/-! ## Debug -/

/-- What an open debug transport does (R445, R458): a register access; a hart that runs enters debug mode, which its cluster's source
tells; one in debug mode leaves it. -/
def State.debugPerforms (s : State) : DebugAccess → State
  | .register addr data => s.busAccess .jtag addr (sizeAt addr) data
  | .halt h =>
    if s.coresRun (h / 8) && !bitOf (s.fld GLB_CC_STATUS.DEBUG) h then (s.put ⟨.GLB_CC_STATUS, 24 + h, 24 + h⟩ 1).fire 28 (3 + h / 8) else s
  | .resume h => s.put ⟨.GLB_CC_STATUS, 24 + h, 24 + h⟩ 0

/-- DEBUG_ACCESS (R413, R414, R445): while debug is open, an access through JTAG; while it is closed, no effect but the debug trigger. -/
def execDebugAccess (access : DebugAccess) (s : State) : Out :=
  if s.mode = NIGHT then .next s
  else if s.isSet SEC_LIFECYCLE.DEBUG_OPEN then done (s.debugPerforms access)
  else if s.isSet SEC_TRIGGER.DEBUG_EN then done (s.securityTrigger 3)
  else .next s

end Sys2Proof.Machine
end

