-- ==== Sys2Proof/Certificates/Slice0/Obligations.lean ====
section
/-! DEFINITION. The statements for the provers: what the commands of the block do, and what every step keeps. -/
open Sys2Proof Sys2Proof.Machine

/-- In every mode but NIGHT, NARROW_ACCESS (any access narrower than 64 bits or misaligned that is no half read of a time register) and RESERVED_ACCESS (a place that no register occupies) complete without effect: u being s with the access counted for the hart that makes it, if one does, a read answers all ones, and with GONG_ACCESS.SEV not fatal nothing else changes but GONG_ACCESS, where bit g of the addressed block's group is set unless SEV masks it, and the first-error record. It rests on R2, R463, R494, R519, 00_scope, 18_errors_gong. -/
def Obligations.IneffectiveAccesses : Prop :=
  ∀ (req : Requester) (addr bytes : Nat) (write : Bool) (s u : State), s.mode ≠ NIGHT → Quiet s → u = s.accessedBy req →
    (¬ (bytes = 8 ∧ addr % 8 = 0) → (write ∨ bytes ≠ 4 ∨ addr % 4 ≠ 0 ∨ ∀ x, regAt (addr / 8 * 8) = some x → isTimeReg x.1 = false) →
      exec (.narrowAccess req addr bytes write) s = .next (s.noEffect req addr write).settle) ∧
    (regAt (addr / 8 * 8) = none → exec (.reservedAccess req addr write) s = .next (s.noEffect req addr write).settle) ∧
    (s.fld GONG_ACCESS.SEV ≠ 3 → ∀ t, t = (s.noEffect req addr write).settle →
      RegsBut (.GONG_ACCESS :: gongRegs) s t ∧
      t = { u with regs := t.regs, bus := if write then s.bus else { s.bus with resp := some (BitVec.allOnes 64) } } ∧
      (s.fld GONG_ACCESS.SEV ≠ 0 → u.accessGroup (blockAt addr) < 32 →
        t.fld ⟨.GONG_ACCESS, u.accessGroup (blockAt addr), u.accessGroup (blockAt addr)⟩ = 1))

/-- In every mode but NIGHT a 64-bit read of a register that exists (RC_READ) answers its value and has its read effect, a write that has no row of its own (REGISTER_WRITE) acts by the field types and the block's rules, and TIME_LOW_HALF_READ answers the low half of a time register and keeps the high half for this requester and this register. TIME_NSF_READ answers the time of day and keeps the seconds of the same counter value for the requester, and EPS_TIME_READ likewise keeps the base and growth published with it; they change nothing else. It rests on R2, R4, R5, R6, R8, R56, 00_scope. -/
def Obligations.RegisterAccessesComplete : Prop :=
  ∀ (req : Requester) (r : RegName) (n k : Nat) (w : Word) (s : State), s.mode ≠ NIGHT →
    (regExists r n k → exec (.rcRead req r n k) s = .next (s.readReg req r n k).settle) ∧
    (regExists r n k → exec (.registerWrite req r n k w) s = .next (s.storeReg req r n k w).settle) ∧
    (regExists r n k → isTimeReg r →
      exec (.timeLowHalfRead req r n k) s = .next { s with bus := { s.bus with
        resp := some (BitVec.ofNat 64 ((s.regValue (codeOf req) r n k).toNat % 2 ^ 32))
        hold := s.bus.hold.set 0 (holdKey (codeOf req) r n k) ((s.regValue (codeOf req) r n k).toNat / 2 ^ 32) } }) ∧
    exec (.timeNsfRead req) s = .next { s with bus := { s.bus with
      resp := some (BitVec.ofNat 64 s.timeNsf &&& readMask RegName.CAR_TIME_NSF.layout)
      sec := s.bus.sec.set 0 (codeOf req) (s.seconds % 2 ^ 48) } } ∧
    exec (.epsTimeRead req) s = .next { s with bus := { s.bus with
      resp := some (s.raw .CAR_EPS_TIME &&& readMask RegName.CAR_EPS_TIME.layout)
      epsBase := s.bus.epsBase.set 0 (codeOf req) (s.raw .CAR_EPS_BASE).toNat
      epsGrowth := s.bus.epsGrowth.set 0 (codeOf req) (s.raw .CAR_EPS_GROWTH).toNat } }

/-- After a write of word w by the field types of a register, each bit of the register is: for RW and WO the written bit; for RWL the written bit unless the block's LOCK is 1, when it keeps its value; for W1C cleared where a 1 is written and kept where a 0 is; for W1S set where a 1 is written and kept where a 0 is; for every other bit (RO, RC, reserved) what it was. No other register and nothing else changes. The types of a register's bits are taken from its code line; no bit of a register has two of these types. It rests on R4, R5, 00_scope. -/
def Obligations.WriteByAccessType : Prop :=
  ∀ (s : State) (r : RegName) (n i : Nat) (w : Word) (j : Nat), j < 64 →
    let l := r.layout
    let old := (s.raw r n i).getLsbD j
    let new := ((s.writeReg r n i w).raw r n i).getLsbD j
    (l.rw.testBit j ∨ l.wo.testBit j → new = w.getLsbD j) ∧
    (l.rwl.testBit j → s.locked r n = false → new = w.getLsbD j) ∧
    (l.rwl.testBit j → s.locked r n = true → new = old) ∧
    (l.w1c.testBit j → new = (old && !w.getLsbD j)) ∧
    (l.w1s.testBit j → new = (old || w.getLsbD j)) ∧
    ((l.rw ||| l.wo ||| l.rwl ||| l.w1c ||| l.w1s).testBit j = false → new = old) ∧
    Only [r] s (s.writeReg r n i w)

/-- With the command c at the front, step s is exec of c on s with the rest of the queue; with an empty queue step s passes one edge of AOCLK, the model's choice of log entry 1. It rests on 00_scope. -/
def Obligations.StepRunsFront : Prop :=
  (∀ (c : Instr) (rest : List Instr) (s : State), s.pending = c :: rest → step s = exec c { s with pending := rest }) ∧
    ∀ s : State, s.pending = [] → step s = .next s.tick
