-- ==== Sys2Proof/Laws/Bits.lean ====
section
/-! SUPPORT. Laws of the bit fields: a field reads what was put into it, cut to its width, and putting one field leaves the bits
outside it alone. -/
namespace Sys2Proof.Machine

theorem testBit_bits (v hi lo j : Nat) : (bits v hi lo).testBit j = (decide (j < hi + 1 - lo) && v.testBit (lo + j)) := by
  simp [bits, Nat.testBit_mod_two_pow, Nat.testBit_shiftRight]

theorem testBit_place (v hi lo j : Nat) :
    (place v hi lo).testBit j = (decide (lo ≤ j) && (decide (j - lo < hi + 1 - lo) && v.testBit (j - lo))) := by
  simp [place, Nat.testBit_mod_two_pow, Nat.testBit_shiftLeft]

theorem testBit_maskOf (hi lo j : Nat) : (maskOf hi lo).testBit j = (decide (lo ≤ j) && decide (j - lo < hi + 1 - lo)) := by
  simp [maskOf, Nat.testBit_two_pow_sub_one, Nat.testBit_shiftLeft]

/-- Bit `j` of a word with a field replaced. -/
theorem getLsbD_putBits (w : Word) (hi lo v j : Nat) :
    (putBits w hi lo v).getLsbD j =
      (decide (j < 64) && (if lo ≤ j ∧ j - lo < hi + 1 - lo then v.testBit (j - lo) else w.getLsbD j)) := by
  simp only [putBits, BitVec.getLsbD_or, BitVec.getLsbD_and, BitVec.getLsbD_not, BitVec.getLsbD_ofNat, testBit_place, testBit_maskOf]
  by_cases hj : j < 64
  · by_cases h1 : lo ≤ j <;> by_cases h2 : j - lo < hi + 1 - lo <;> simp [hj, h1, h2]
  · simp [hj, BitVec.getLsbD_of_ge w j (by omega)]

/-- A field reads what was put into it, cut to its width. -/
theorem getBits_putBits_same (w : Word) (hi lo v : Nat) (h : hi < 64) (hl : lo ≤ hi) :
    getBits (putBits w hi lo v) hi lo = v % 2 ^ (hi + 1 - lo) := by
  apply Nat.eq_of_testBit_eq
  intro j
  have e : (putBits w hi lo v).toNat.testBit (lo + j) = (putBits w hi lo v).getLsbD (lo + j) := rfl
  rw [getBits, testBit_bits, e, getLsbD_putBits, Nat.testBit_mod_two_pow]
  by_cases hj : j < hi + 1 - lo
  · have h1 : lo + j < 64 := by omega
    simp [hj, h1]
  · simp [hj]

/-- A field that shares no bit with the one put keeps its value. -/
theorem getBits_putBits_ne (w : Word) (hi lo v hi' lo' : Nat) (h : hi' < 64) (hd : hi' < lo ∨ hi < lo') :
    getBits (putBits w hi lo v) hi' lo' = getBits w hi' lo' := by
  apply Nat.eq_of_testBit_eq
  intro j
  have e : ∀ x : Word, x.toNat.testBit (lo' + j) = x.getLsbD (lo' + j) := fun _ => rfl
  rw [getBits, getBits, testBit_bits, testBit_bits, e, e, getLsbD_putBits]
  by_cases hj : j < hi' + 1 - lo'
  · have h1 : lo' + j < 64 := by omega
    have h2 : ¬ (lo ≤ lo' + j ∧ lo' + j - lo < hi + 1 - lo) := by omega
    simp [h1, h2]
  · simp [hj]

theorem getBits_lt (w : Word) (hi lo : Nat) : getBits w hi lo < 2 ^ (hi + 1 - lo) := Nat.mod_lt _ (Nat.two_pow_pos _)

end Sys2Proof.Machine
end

Action item:
When a line in the records above contains the word "pending", copy it.

Answer box:
  (∀ (c : Instr) (rest : List Instr) (s : State), s.pending = c :: rest → step s = exec c { s with pending := rest }) ∧
    ∀ s : State, s.pending = [] → step s = .next s.tick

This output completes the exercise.